By Ricky Robertson
It began with an innocent enquiry: do we have relative humidity data, under climate change for possible future situations, that could be used to think about a direct effect on animal productivity?
Currently, in our economic modeling, the cattle, hogs, chickens, etc., are only indirectly affected by changes in feed/fodder prices when those are affected by climate change. But, we are not capturing any direct effect from hot animals.
We would like to end up with global maps of some index that can tell us something about the stress that animals would experience under typical conditions at each place on the map.
The problem, of course, is that the climate data we normally use for crop modeling do not include relative humidity. That is not quite right: some of the raw data do, but not in the data we have cleaned up and arranged for using in the crop models. In order to try to keep things internally consistent, we would like to build up a rough approximation based on what we do have.
Here is a way to go about it:
Enter Mark Lawrence. He points out that there is a remarkably effective rule of thumb to relate relative humidity, the dew point, and the temperature we are concerned about.
RH roughly = 100 - 5(T_actual - T_dewpoint) [temperatures in Celsius]
Is it perfect? Does it work over all ranges of temperatures? No. Does he outline more complicated relationships that we could have used? Yes. But the simple one will get us going: we can get relative humidity in terms of the temperature we care about and the dewpoint that is occurring at the same time.
Great, but what is the dewpoint? We don't know or else we wouldn't have to do this exercise. Again, we need a trick to provide a rough approximation: in most circumstances, the dew point is something close to the overnight low temperature. A little clicking around on popular weather websites indicates that, at least where I live and at this time, the dewpoint is remarkably steady and only rises a few degrees above the overnight low (while the actual air temperature rockets up to oppressive levels). Checking a few other places in the world indicates a similar relationship except for the most exceedingly dry places I checked like Phoenix, AZ or San Bernardino, CA.
Now, we can plug in the overnight low as the dewpoint and hope for the best. This will usually, in fact, be lower than the reality, so the relative humidity should appear to be lower which in turn will mean the heat will seem less oppressive using our proxy dewpoint than it would with the "real" dewpoint.
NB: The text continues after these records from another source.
-- ==== Sys2Proof/Machine/Task.lean ====
section
/-!
DEFINITION. TASK words (R378, R379, R148 to R151): one action for each group in the bundle.
-/
namespace Sys2Proof.Machine

/-- A TASK word acts once for each group with threads in the bundle whose predicate is true, in ascending group number;
groups of one number act in the order of their teams (R379). -/
def taskWord (i : Instr) (p : Nat) (f : State → Team → List ThreadRef → State) (st : State) : Res :=
  let st := st.eachIssuing i fun s _ => s
  let on := st.issue.bundle.filter fun r => match st.thread? r with
    | some th => th.pred p
    | none => false
  let keys := ((on.map fun r => (r.team, r.tid / 32)).eraseDups).insertionSort fun a b => a.2 <= b.2
  .next (keys.foldl (fun s k =>
    match s.team? k.1 with
    | some tm =>
      let rs := on.filter fun r => r.team = k.1 && r.tid / 32 = k.2 && s.issue.bundle.contains r
      if rs.isEmpty then s else f s tm rs
    | none => s) st)

/-- Raise a cause for every issuing thread of the group. -/
def State.raiseEach (s : State) (rs : List ThreadRef) (c : Cause) : State := s.forRefs rs fun s r => s.raise r c

/-- Every issuing thread of the group waits. -/
def State.blockEach (s : State) (rs : List ThreadRef) (w : WaitKind) : State := s.forRefs rs fun s r => s.block r w

/-- Write a result register in every issuing thread of the group. -/
def State.taskOut (s : State) (rs : List ThreadRef) (v : Nat) (x : Word) : State :=
  s.forRefs rs fun s r => s.updThread r fun th => th.setReg v x

/-- Lanes of the group's issuing threads. -/
def lanesOf (rs : List ThreadRef) : Word := rs.foldl (fun acc r => acc ||| BitVec.ofNat 32 (2 ^ (r.tid % 32))) 0

/-- Registers of the group's lowest issuing lane. -/
def State.firstThread (s : State) (rs : List ThreadRef) : Thread :=
  ((rs.head?.bind s.thread?)).getD (Thread.fresh 64 0)

/-- The release of a TASK word by all of its group's issuing threads: they wait together, a pending STORE_NACK is raised
for its thread, and the word acts for those that are left. -/
def State.taskRelease (s : State) (rs : List ThreadRef) (scope : Nat) (mirror : Bool) (k : State → List ThreadRef → State) :
    State :=
  if rs.any fun r => !s.releaseDone r scope then s.blockEach rs (.together scope (lanesOf rs))
  else
    let s := s.forRefs rs fun s r => if mirror then s.release r scope id else s.releaseBare r scope id
    let left := rs.filter fun r => s.issue.bundle.contains r
    if left.isEmpty then s else k s left

/-- The checks of a TASK word's scratch address: 64-byte alignment, and a local region (R379). -/
def State.taskRegion (s : State) (tm : Team) (rs : List ThreadRef) (v : Nat) (k : Nat → State) : State :=
  let a := (s.firstThread rs).reg v
  if a.toNat % 64 != 0 then s.raiseEach rs cALIGN
  else if a.getLsbD 25 then s.raiseEach rs cSCRATCH_RANGE
  else match s.resolveScratch tm a 64 with
    | .cause c => s.raiseEach rs c
    | .wait => s.blockEach rs (.room (.span a 64))
    | .at_ core off _ => if (s.core core).rangeBusy off 64 then s.blockEach rs (.room (.span a 64)) else k off

/-- PUSH. -/
def State.taskPush (s : State) (tm : Team) (rs : List ThreadRef) (level v : Nat) : State :=
  s.taskRegion tm rs v fun off =>
    s.taskRelease rs 3 false fun s rs =>
      let bytes := (s.core tm.core).scratch.readBytes off 64
      match s.pushTask tm.ctx level tm.core (tm.launch, bytes) with
      | some s => s.taskOut rs v 0
      | none => s.raiseEach rs cTASK_OVERFLOW

/-- POP and TRYPOP; an acquire at die scope follows the record. -/
def State.taskPop (s : State) (tm : Team) (rs : List ThreadRef) (level v : Nat) (waits : Bool) : State :=
  s.taskRegion tm rs v fun off =>
    match s.popTask tm.ctx level tm.core with
    | none => if waits then s.blockEach rs (.task level) else s.taskOut rs v 0xFFFFFFFF
    | some (s, bytes) =>
      let s := (s.homeWrite (.scratch tm.core off) bytes).markDirty tm.core off 64
      (s.invalidateL1 tm.core).taskOut rs v (if taskEos bytes then 1 else 0)

/-- EOS. -/
def State.taskEosWord (s : State) (tm : Team) (rs : List ThreadRef) (level : Nat) : State :=
  s.taskRelease rs 3 false fun s rs =>
    match s.pushTask tm.ctx level tm.core (tm.launch, eosRecord) with
    | some s => s
    | none => s.raiseEach rs cTASK_OVERFLOW

/-- A translation cause of DONE's accesses, of the given kinds (R220): an absent page in PARK mode parks every issuing thread
until its reply, after which the word issues again; an address that is not canonical is refused at once (R219); other causes
are delivered (DEDUCED, log entry 17). -/
def State.taskCause (s : State) (tm : Team) (rs : List ThreadRef) (va : Nat) (c : Cause) (level kinds : Nat) : State :=
  if c = cPAGE_ABSENT && s.parksAbsent tm then
    if 2 ^ 56 <= va then
      (s.forRefs rs fun s r => s.setCause r.team (r.tid / 32) c).killTeam tm.id c rs.head?
    else
      (s.forRefs rs fun s r => ((s.setCause r.team (r.tid / 32) c).parkAtWord r c).updThread r fun th =>
        { th with waitPage := some (va / 65536) }).openRequest tm.ctx va kinds tm.core level
  else s.raiseEach rs c

/-- One of DONE's translating accesses: it goes to the home, waits, or meets its cause. -/
def State.taskAt (s : State) (tm : Team) (rs : List ThreadRef) (va : Nat) (kind : AccKind) (kinds : Nat)
    (k : State → Home → State) : State :=
  match s.translate tm.core tm.ctx va kind with
  | (s, .badVa) => s.taskCause tm rs va cPAGE_ABSENT 0 kinds
  | (s, .wait) => s.blockEach rs (.room (.page va))
  | (s, .cause c l) => s.taskCause tm rs va c l kinds
  | (s, .home h) => k s h

/-- The accesses of the group's DONE at other devices are forgotten. -/
def State.taskForget (s : State) (rs : List ThreadRef) : State :=
  { s with taskAsks := s.taskAsks.filter fun k => !rs.contains k.ref }

/-- An access of DONE at another device (R265): sent once, waited for, and its answer used. -/
def State.taskAsk (s : State) (tm : Team) (rs : List ThreadRef) (va dev wa stage fn : Nat) (payload : List Byte)
    (k : State → List Byte → State) : State :=
  match s.taskAsks.find? fun a => rs.contains a.ref && a.stage = stage with
  | some a => match a.data, a.cause with
    | some data, _ => k s data
    | none, some c => (s.taskForget rs).raiseEach rs c
    | none, none => s.blockEach rs (.room .answer)
  | none =>
    match rs.head? with
    | none => s
    | some r =>
      if s.reachable dev then
        let q := s.sendRemote tm.core r tm.ctx dev wa (.task (BitVec.ofNat 64 va) stage) (if stage = 1 then 4 else 2) fn payload
        ({ q.1 with taskAsks := q.1.taskAsks ++ [⟨r, stage, none, none⟩] } : State).blockEach rs (.room .answer)
      else ((s.noPort dev).taskForget rs).raiseEach rs cREMOTE_TIMEOUT

/-- The record beside a counter that has reached 0 is pushed to the die queue, after what is still to do for the counter
(R150). -/
def State.taskNext (s : State) (tm : Team) (rs : List ThreadRef) (va : Nat) (down : State → State) : State :=
  let push (s : State) (rec : List Byte) : State :=
    match ((down s).taskForget rs).pushTask tm.ctx 3 tm.core (tm.launch, rec) with
    | some s => s
    | none => (s.taskForget rs).raiseEach rs cTASK_OVERFLOW
  s.taskAt tm rs va .load 1 fun s h =>
    match h with
    | .peer dev wa => s.taskAsk tm rs va dev wa 2 0 (leBytes 64 2) fun s data => push s (data.take 64)
    | h =>
      if s.eccAt h 64 then s.raiseEach rs cECC_UNCORR
      else push (s.sluiceCount tm.core tm.ctx va h false) (s.homeRead h 64)

/-- The decrement of a counter at another device.  No fabric atomic leaves a 0 alone, so the counter is read and then taken down
by compare and swap until that holds (DESIGN CHOICE, log entry 75). -/
def State.taskDownPeer (s : State) (tm : Team) (rs : List ThreadRef) (va dev wa : Nat) : State :=
  s.taskAsk tm rs va dev wa 0 0 (leBytes 4 2) fun s data =>
    let old := leNat (data.take 4)
    if old = 0 then s.taskForget rs
    else s.taskAsk tm rs va dev wa 1 9 (leBytes old 4 ++ leBytes (old - 1) 4) fun s seen =>
      if leNat (seen.take 4) = old then
        if old = 1 then s.taskNext tm rs (va + 64) id else s.taskForget rs
      else ({ s with taskAsks := (s.taskAsks.filter fun a => !(rs.contains a.ref && a.stage = 1)).map fun a =>
        if rs.contains a.ref then { a with data := some seen } else a } : State).blockEach rs (.room .answer)

/-- The decrement of a counter at a home of this package or the host; nothing is changed where the record that it would push
cannot be read or pushed. -/
def State.taskDownHere (s : State) (tm : Team) (rs : List ThreadRef) (va : Nat) (h : Home) : State :=
  let old := leNat (s.homeRead h 4)
  let down (s : State) : State := (s.homeWrite h (leBytes (old - 1) 4)).dropReplicas tm.ctx va
  if (s.core tm.core).storeq.any fun q => !q.done && q.overlaps h 4 then s.blockEach rs (.room (.queued h 4))
  else if s.eccAt h 4 then s.raiseEach rs cECC_UNCORR
  else
    let s := s.sluiceCount tm.core tm.ctx va h true
    if old = 0 then s else if old = 1 then s.taskNext tm rs (va + 64) down else down s

/-- DONE (R150). -/
def State.taskDone (s : State) (tm : Team) (rs : List ThreadRef) (v : Nat) : State :=
  let a := (s.firstThread rs).pair v
  if a.toNat % 64 != 0 then s.raiseEach rs cALIGN
  else s.taskRelease rs 4 true fun s rs =>
    if a = 0 then s
    else s.taskAt tm rs a.toNat .store 3 fun s h =>
      match h with
      | .peer dev wa => s.taskDownPeer tm rs a.toNat dev wa
      | h => s.taskDownHere tm rs a.toNat h

/-- TASK_PUSH (R379).  -/
def execTaskPush (c : Bool) (s : BitVec 3) (v : BitVec 6) (p : BitVec 3) (st : State) : Res :=
  taskWord (.taskPush c s v p) p.toNat (fun st g rs => st.taskPush g rs s.toNat v.toNat) st

/-- TASK_POP (R379).  -/
def execTaskPop (c : Bool) (s : BitVec 3) (v : BitVec 6) (p : BitVec 3) (st : State) : Res :=
  taskWord (.taskPop c s v p) p.toNat (fun st g rs => st.taskPop g rs s.toNat v.toNat true) st

/-- TASK_TRYPOP (R379).  -/
def execTaskTrypop (c : Bool) (s : BitVec 3) (v : BitVec 6) (p : BitVec 3) (st : State) : Res :=
  taskWord (.taskTrypop c s v p) p.toNat (fun st g rs => st.taskPop g rs s.toNat v.toNat false) st

/-- TASK_EOS (R151).  -/
def execTaskEos (c : Bool) (s : BitVec 3) (p : BitVec 3) (st : State) : Res :=
  taskWord (.taskEos c s p) p.toNat (fun st g rs => st.taskEosWord g rs s.toNat) st

/-- TASK_DONE (R150).  -/
def execTaskDone (c : Bool) (s : BitVec 3) (v : BitVec 6) (p : BitVec 3) (st : State) : Res :=
  taskWord (.taskDone c s v p) p.toNat (fun st g rs => st.taskDone g rs v.toNat) st

end Sys2Proof.Machine
end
Then, we have to choose what temperature we care about. I decided to go with halfway between the high and low for the day to get a situation which should be reasonable for a big chunk of the day. That is, the most oppressive part of the day should be as bad or worse than what we get by using the midpoint temperature. At least, that's the idea.
In practice, we will pick a month and pull out the monthly average low and high temperatures. So, our numbers are not tied to any specific day or extremes or counts of miserable days or anything like that. They will be more like a reflection of what we might expect a reasonable day to feel like during that month.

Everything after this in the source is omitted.